When you create a user account in OS X, the system will create default share points for the account, so if you enable file sharing you can access your data with little additional effort, if any. Most of these shared locations, such as the home folder, are specific for the user itself; however, in addition to these the system will make the user's Public folder and its enclosed "Drop Box" folder more openly available to other users on the system.
While access to these folders is limited to the users on the system by default, if you have enabled the Guest account for any reason, then you might unintentionally give strangers access to your system. This is especially true if you are on a work or public network (such as an open Wi-Fi hotspot at a cafe), where there might be many random people connected to the same network.
Some networks offer additional security against this by blocking file sharing activity, but most do not. Therefore, you have four options available to you for securing file sharing on your system:
- Disable the Guest account
Since the Guest account is the means by which you allow non-account-holders access to your system, disabling it in the Users & Groups system preferences should prevent anyone from simply logging on to your system when it's available on the network. Unless you need to provide public access for any reason, then it's a good idea to keep this account disabled.
- Disable file sharing
Of course if you do not use file sharing, you might want to consider disabling the service altogether.

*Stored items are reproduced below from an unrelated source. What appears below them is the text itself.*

-- ==== Sys2Proof/Machine/Functions.lean ====
section
/-! DEFINITION. SQRT, RCP, RSQ, EXP2, LOG2, SIN and COS (R132, R133). Each value is enclosed between two fractions
narrow enough to round alike; F16 and BF16 deliver that rounding, F32 and F64 a value of the part's own choosing
within the bound of R133 (log 10). -/

namespace Sys2Proof.Machine

/-! ## Fixed-point series: integers scaled by 2^P -/

/-- Σ over k of z^(2k+1) / (2k+1), with signs alternating if `alt`: `pow` is z^(2k+1), `sq` is z², scaled. -/
def oddSeries (P : Nat) (alt : Bool) (sq : Int) : Nat → Nat → Int → Int
  | 0, _, _ => 0
  | fuel + 1, k, pow =>
    let term := pow / (2 * k + 1 : Nat)
    (if alt && k % 2 = 1 then -term else term) + oddSeries P alt sq fuel (k + 1) (pow * sq / 2 ^ P)

/-- ln 2 = 2 artanh(1/3), scaled. -/
def ln2Fix (P : Nat) : Int := 2 * oddSeries P false (2 ^ P / 9) (P / 3 + 2) 0 (2 ^ P / 3)

/-- artan(1/n), scaled. -/
def atanInv (P n : Nat) : Int := oddSeries P true (2 ^ P / (n * n : Nat)) (P / 4 + 2) 0 (2 ^ P / (n : Nat))

/-- π by Machin's formula, scaled. -/
def piFix (P : Nat) : Int := 4 * (4 * atanInv P 5 - atanInv P 239)

/-- Σ x^k / k! from the k-th term on, `term` being that term, scaled; `step` indexes, two at a time with a sign change
if `trig`. -/
def powSeries (P : Nat) (trig : Bool) (x : Int) : Nat → Nat → Int → Int
  | 0, _, _ => 0
  | fuel + 1, k, term =>
    if trig then term + powSeries P trig x fuel (k + 2) (-(term * x / 2 ^ P * x / 2 ^ P) / ((k + 1) * (k + 2) : Nat))
    else term + powSeries P trig x fuel (k + 1) (term * x / 2 ^ P / (k + 1 : Nat))

/-- An enclosure: the scaled value with `slack` units either way. -/
def enclose (P : Nat) (v slack : Int) : Frac × Frac := (⟨v - slack, 2 ^ P⟩, ⟨v + slack, 2 ^ P⟩)

/-! ## Enclosures of the functions at a non-zero fraction -/

/-- x scaled to an integer, rounded down. -/
def scaled (P : Nat) (x : Frac) : Int := x.num * 2 ^ P / (x.den : Int)

/-- 2^x for x that is no integer. -/
def exp2Enclose (P : Nat) (x : Frac) : Frac × Frac :=
  let n := x.floor
  let f := scaled P (x.sub (Frac.ofInt n))
  let y := f * ln2Fix P / 2 ^ P
  let e := enclose P (powSeries P false y (P / 2 + 8) 0 (2 ^ P)) (2 ^ 20 + P)
  (e.1.shift n, e.2.shift n)

/-- log2 x for positive x. -/
def log2Enclose (P : Nat) (x : Frac) : Frac × Frac :=
  let e := floorLog2 x.num.natAbs x.den
  let m := x.shift (-e)
  let z := scaled P ((m.sub (Frac.ofInt 1)).div (m.add (Frac.ofInt 1)))
  let ln := 2 * oddSeries P false (z * z / 2 ^ P) (P / 3 + 2) 0 z
  enclose P (e * 2 ^ P + ln * 2 ^ P / ln2Fix P) (2 ^ 20 + P)

/-- The reduced argument x − k π/2 in [−π/4, π/4], scaled by 2^P, and k. -/
def reduceArg (P : Nat) (x : Frac) : Int × Int :=
  let e := (floorLog2 x.num.natAbs x.den).toNat
  let Q := P + e + 8
  let half := piFix Q / 2
  let v := scaled Q x
  let k := (2 * v + half) / (2 * half)
  ((v - k * half) / 2 ^ (e + 8), k)

/-- sin x (cosine if `cos`), x not zero. A very small x takes the first terms of the series exactly. -/
def sinEnclose (P : Nat) (cos : Bool) (x : Frac) : Frac × Frac :=
  if floorLog2 x.num.natAbs x.den < -40 then
    let x2 := x.mul x
    let a := if cos then (Frac.ofInt 1).sub (x2.shift (-1)) else x.sub ((x2.mul x).div ⟨6, 1⟩)
    let d := if cos then (x2.mul x2).div ⟨24, 1⟩ else ((x2.mul x2).mul x).div ⟨120, 1⟩
    if x.num < 0 && !cos then (a.add d, a) else (a, a.add d)
  else
    let (r, k) := reduceArg P x
    let q := (k + (if cos then 1 else 0)) % 4
    let v := if q % 2 = 0 then powSeries P true r (P / 2 + 8) 1 r else powSeries P true r (P / 2 + 8) 0 (2 ^ P)
    enclose P (if 2 ≤ q then -v else v) (2 ^ 20 + P)

/-! ## Delivered values -/

/-- A rounding on which both ends of an enclosure agree, with more precision as needed. -/
def agreeRound (f : FFmt) (enc : Nat → Frac × Frac) : List Nat → Nat
  | [] => 0
  | P :: Ps =>
    let (lo, hi) := enc P
    let a := (roundZ f 0 false lo).1
    if a = (roundZ f 0 false hi).1 then a
    else match Ps with
      | [] => a
      | _ => agreeRound f enc Ps

/-- The precisions tried. -/
def precisions : List Nat := [96, 192, 384]

/-- The unit in the last place at an exact value (R133). -/
def ulpAt (f : FFmt) (x : Frac) : Frac := (Frac.ofInt 1).shift (max (floorLog2 x.num.natAbs x.den) f.emin - f.m)

/-- Whether a code lies within `bound` ulp of every value of an enclosure (R133). -/
def withinUlp (f : FFmt) (bound : Int) (lo hi : Frac) (c : Nat) : Bool :=
  let v := (decodeF f c).frac
  let u := (ulpAt f (if lo.isZero then hi else lo)).mul (Frac.ofInt bound)
  ((v.sub lo).abs).le u && ((v.sub hi).abs).le u

/-- The value that the part delivers in F32 or F64: the rounded code moved by the part's own step, where that stays
finite, keeps the sign and the bound; the rounded code otherwise (log 10). -/
def deliver (f : FFmt) (fn operand : Nat) (bound : Int) (lo hi : Frac) (c : Nat) : Nat :=
  if f = f64 || f = f32 then
    let sign := c / 2 ^ (f.e + f.m) * 2 ^ (f.e + f.m)
    let mag : Int := (c % 2 ^ (f.e + f.m) : Nat) + Config.ulpStep fn (if f = f64 then 0 else 1) operand
    if 0 ≤ mag && mag ≤ f.maxCode && (c % 2 ^ (f.e + f.m) ≤ f.maxCode) && withinUlp f bound lo hi (sign + mag.toNat) then sign + mag.toNat else c
  else c

/-- The events of an inexact delivered value: overflow, or underflow if it is tiny. -/
def deliveredEvents (f : FFmt) (c : Nat) : Nat :=
  let mag := c % 2 ^ (f.e + f.m)
  if f.maxCode < mag then evOver else if mag < 2 ^ f.m then evUnder else 0

/-- A function value that is not exact. -/
def functionValue (f : FFmt) (fn operand : Nat) (bound : Int) (enc : Nat → Frac × Frac) : Nat × Nat :=
  let c := agreeRound f enc precisions
  let e := enc 384
  let r := deliver f fn operand bound e.1 e.2 c
  (r, deliveredEvents f r)

/-- RCP (R132, R133). A result that the format represents exactly is delivered exactly, within the bound (log 10). -/
def fRcp (f : FFmt) (a : Nat) : Nat × Nat :=
  match nanOf f [a] with
  | some r => r
  | none => match decodeF f a with
    | .inf n => (f.signBit n, 0)
    | .zero n => (f.signBit n + f.infCode, evInf)
    | .fin x =>
      let y := (Frac.ofInt 1).div x
      let (c, ev) := roundZ f 0 false y
      if (decodeF f c).frac.beq y then (c, ev) else functionValue f 0 a 1 fun _ => (y, y)
    | .nan _ _ => (f.nan, 0)

/-- RSQ (R132, R133). A result that the format represents exactly is delivered exactly, within the bound (log 10). -/
def fRsq (f : FFmt) (a : Nat) : Nat × Nat :=
  match nanOf f [a] with
  | some r => r
  | none => match decodeF f a with
    | .inf true => (f.nan, evNan)
    | .inf false => (0, 0)
    | .zero n => (f.signBit n + f.infCode, evInf)
    | .fin x =>
      if x.num < 0 then (f.nan, evNan)
      else
        let y := sqrtFrac x.den x.num.natAbs (f.m + 12)
        let (c, ev) := roundZ f 0 false y
        if ((decodeF f c).frac.mul (decodeF f c).frac).mul x |>.beq ⟨1, 1⟩ then (c, ev) else functionValue f 1 a 1 fun _ => (y, y)
    | .nan _ _ => (f.nan, 0)

/-- EXP2 (R132, R133): exact for an integer. Far below the smallest subnormal it delivers +0 and far above the range +inf, neither moved
within the bound (log 10). -/
def fExp2 (f : FFmt) (a : Nat) : Nat × Nat :=
  match nanOf f [a] with
  | some r => r
  | none => match decodeF f a with
    | .inf true => (0, 0)
    | .inf false => (f.infCode, 0)
    | .zero _ => roundZ f 0 false ⟨1, 1⟩
    | .fin x =>
      let n := x.floor
      if (f.bias : Int) + 1 < n then (f.infCode, evOver)
      else if n < f.emin - f.m - 2 then (0, evUnder)
      else if (Frac.ofInt n).beq x then roundTo f 0 ((Frac.ofInt 1).shift n)
      else functionValue f 2 a 2 fun P => exp2Enclose P x
    | .nan _ _ => (f.nan, 0)

/-- LOG2 (R132, R133): exact for a power of two. -/
def fLog2 (f : FFmt) (a : Nat) : Nat × Nat :=
  match nanOf f [a] with
  | some r => r
  | none => match decodeF f a with
    | .inf true => (f.nan, evNan)
    | .inf false => (f.infCode, 0)
    | .zero _ => (f.signBit true + f.infCode, evInf)
    | .fin x =>
      if x.num < 0 then (f.nan, evNan)
      else
        let e := floorLog2 x.num.natAbs x.den
        if ((Frac.ofInt 1).shift e).beq x then roundZ f 0 false (Frac.ofInt e)
        else functionValue f 3 a 2 fun P => log2Enclose P x
    | .nan _ _ => (f.nan, 0)

/-- SIN and COS (R132, R133). -/
def fTrig (f : FFmt) (cos : Bool) (a : Nat) : Nat × Nat :=
  match nanOf f [a] with
  | some r => r
  | none => match decodeF f a with
    | .zero n => if cos then roundZ f 0 false ⟨1, 1⟩ else (f.signBit n, 0)
    | .fin x => functionValue f (if cos then 5 else 4) a 2 fun P => sinEnclose P cos x
    | _ => (f.nan, evNan)

/-! ## The instructions -/

/-- A long-latency function of floating elements. -/
def funcOp (s : State) (i : Instr) (m : Marks) (d a : Code) (fn : Nat → FFmt → Nat → Nat × Nat) : Out :=
  laneLateOp s i m (lateDA floatType d a) d Frag.words Frag.fmt fun f l =>
    byElem f.g.type (fltElem f.g.type (fn f.g.round)) [f.src a f.words l]

def execSqrt (m : Marks) (d a : Code) (s : State) : Out := funcOp s (.sqrt m d a) m d a fun rm f v => fSqrt f rm v
def execRcp (m : Marks) (d a : Code) (s : State) : Out := funcOp s (.rcp m d a) m d a fun _ f v => fRcp f v
def execRsq (m : Marks) (d a : Code) (s : State) : Out := funcOp s (.rsq m d a) m d a fun _ f v => fRsq f v
def execExp2 (m : Marks) (d a : Code) (s : State) : Out := funcOp s (.exp2 m d a) m d a fun _ f v => fExp2 f v
def execLog2 (m : Marks) (d a : Code) (s : State) : Out := funcOp s (.log2 m d a) m d a fun _ f v => fLog2 f v
def execSin (m : Marks) (d a : Code) (s : State) : Out := funcOp s (.sin m d a) m d a fun _ f v => fTrig f false v
def execCos (m : Marks) (d a : Code) (s : State) : Out := funcOp s (.cos m d a) m d a fun _ f v => fTrig f true v

end Sys2Proof.Machine
end

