-- ==== Sys2Proof/Machine/Packets.lean ====
section
/-! DEFINITION. Packets (R277 to R287, R386, R392): what the command processor does with each, and what wakes it (R288 to R290). -/

namespace Sys2Proof.Machine

/-! ## Serving a packet (R278, R287) -/

/-- The packet that a queue's command processor takes next, if it is this queue's turn. -/
def State.turn (s : State) (qid : Nat) : Option Packet :=
  match s.queue? qid with
  | some q => if s.nextQueue q.die = some qid then s.ready q else none
  | none => none

/-- What a packet does before it is consumed: the state, or the cause and detail of its error. -/
abbrev Served := Except (Nat × Nat) State

/-- A queue has had its turn. -/
def State.tookTurn (s : State) (q : Queue) : State := s.modDie q.die fun d => { d with lastQueue := q.qid }

/-- Serve a packet: a bad header or reserved byte is cause 2; then its effects, its consumption, and a look at the next. -/
def State.serve (s : State) (p : Packet) (used : List (Nat × Nat)) (body : State → Served) : State :=
  let s := s.tookTurn p.q
  if !p.headerOk || !p.bodyOk used then s.queueError p.q 2 p.op 0
  else match body s with
    | .error (cause, d) => s.queueError p.q cause p.op d
    | .ok s1 => match s1.consume p.q.qid with
      | .error a => s.queueError p.q 7 p.op a
      | .ok s2 => s2.look p.q.qid

/-- A packet of one opcode in its turn. -/
def packetOut (s : State) (qid op : Nat) (used : List (Nat × Nat)) (body : Packet → State → Served) : Out :=
  match s.turn qid with
  | some p => if p.op = op then .next (s.serve p used (body p)) else .next s
  | none => .next s

/-- NOP. -/
def execNopPacket (qid : Nat) (s : State) : Out := packetOut s qid 0 [] fun _ s => .ok s

/-- A packet with an opcode of 0x09 to 0xFF. -/
def execUnknownPacketOpcode (qid : Nat) (s : State) : Out :=
  match s.turn qid with
  | some p => if 9 ≤ p.op then .next ((s.tookTurn p.q).queueError p.q 1 p.op 0) else .next s
  | none => .next s

/-! ## Kernel descriptors (R282, R68, R352) -/

/-- A kernel descriptor from its 128 bytes. -/
def kdescOf (b : List Byte) : KDesc :=
  { ngroups := fieldOf b 4 1, allot := fieldOf b 5 1, gflags := fieldOf b 6 1, classes := fieldOf b 7 1, roles := fieldOf b 8 4,
    scratch := fieldOf b 0xC 4, rings := fieldOf b 0x10 1, nbar := fieldOf b 0x12 2, code := fieldOf b 0x18 8, entry := fieldOf b 0x20 4,
    restart := fieldOf b 0x24 4, slots := (List.range 8).map fun i => fieldOf b (0x40 + 8 * i) 8 }

/-- Whether a kernel descriptor is good for a class: version, ranges, reserved fields, the class, the slots. The bits of ROLES of groups at or
above NGROUPS count as reserved: R282 does not say so (log 95). -/
def kdescOk (cls : Nat) (b : List Byte) : Bool :=
  let k := kdescOf b
  fieldOf b 0 4 = 1 && 1 ≤ k.ngroups && k.ngroups ≤ 16 && k.allot ≤ 4 && k.gflags < 8 && k.classes < 16 && k.classes / 2 ^ cls % 2 = 1 &&
  k.roles / 4 ^ k.ngroups = 0 && k.scratch % 256 = 0 && k.rings < 16 && k.scratch + k.ringBytes ≤ 393216 && k.nbar ≤ 512 &&
  fieldOf b 0x11 1 = 0 && fieldOf b 0x14 4 = 0 && fieldOf b 0x28 24 = 0 && k.slots.all fun v => (fslotOf v).ok

/-- Bytes that a packet names, read as an acquire at its ACQ scope; a fault is cause 7. -/
def State.packetRead (s : State) (p : Packet) (a n : Nat) : Except (Nat × Nat) (State × List Byte) :=
  match (s.acquireVa p.ag p.q.die p.acq a n).peekVa p.ag a n with
  | .error e => .error (7, e.2)
  | .ok (s, v) => .ok (s, bytesOf v n)

/-- Read and check a kernel descriptor: a bad one is cause 4. -/
def State.packetKernel (s : State) (p : Packet) (a : Nat) : Except (Nat × Nat) (State × KDesc) :=
  match s.packetRead p a 128 with
  | .error e => .error e
  | .ok (s, b) => if kdescOk p.c.cls b then .ok (s, kdescOf b) else .error (4, 0)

This can be done in the Sharing system preferences, where you can simply uncheck the box next to File Sharing to disable it.
This option has the benefit of keeping your current File Sharing and user setup configurations intact, so you can prevent access when in a public area, but then enable it when needed, to allow access when on a known and trusted network (such as that at your home).
- Remove unneeded share points
The next option is to simply remove the Public folder share points. Often these are not needed since the only ones logging into your system are the local users. By disabling the Public shared folders, you can keep Guest access enabled but prevent it from having file sharing access.
To remove these share points, go to the Sharing system preferences and select the File Sharing section. In here, you will see the shared folder list, which will by default only include the Public folders for each account on the system. To remove them, simply select them and click the minus button, followed by confirming the changes.
In addition, you can perform this step using the OS X command line, which can be done by running the following command in the OS X Terminal application:
sudo dscl . -delete "/SharePoints/FULL USER NAME's Public Folder"
In this command, replace the "FULL USER NAME" part with the full name of the account in question, so for instance if my account's name is "Topher Kessler" with my login as "tkessler," then I would use the following command:
sudo dscl . -delete "/SharePoints/Topher Kessler's Public Folder"
Note that the name of the share point in this command should reflect the "Shared Folders" names listed in the File Sharing system preferences, so you can use that as a means for confirming the proper SharePoint folder name to use in the command. You can also do this by running the following command to list all share points on the system:
dscl . -list /SharePoints
While the use of the command line might seem redundant to the System Preferences, it can be beneficial if you are configuring a system remotely using an SSH connection.
- Secure share points
While removing the share points is one option, securing them is another. Most automatic share points in OS X will be secured, but to do so for the Public folders, you simply need to deny access to the "Everyone" group. To do this, select one of the Public folder listings in the File Sharing system preferences, and in the list of users you should see an Everyone group. Set this group from its default "Read Only" status to "No Access," and when done for all folders you should be good to go.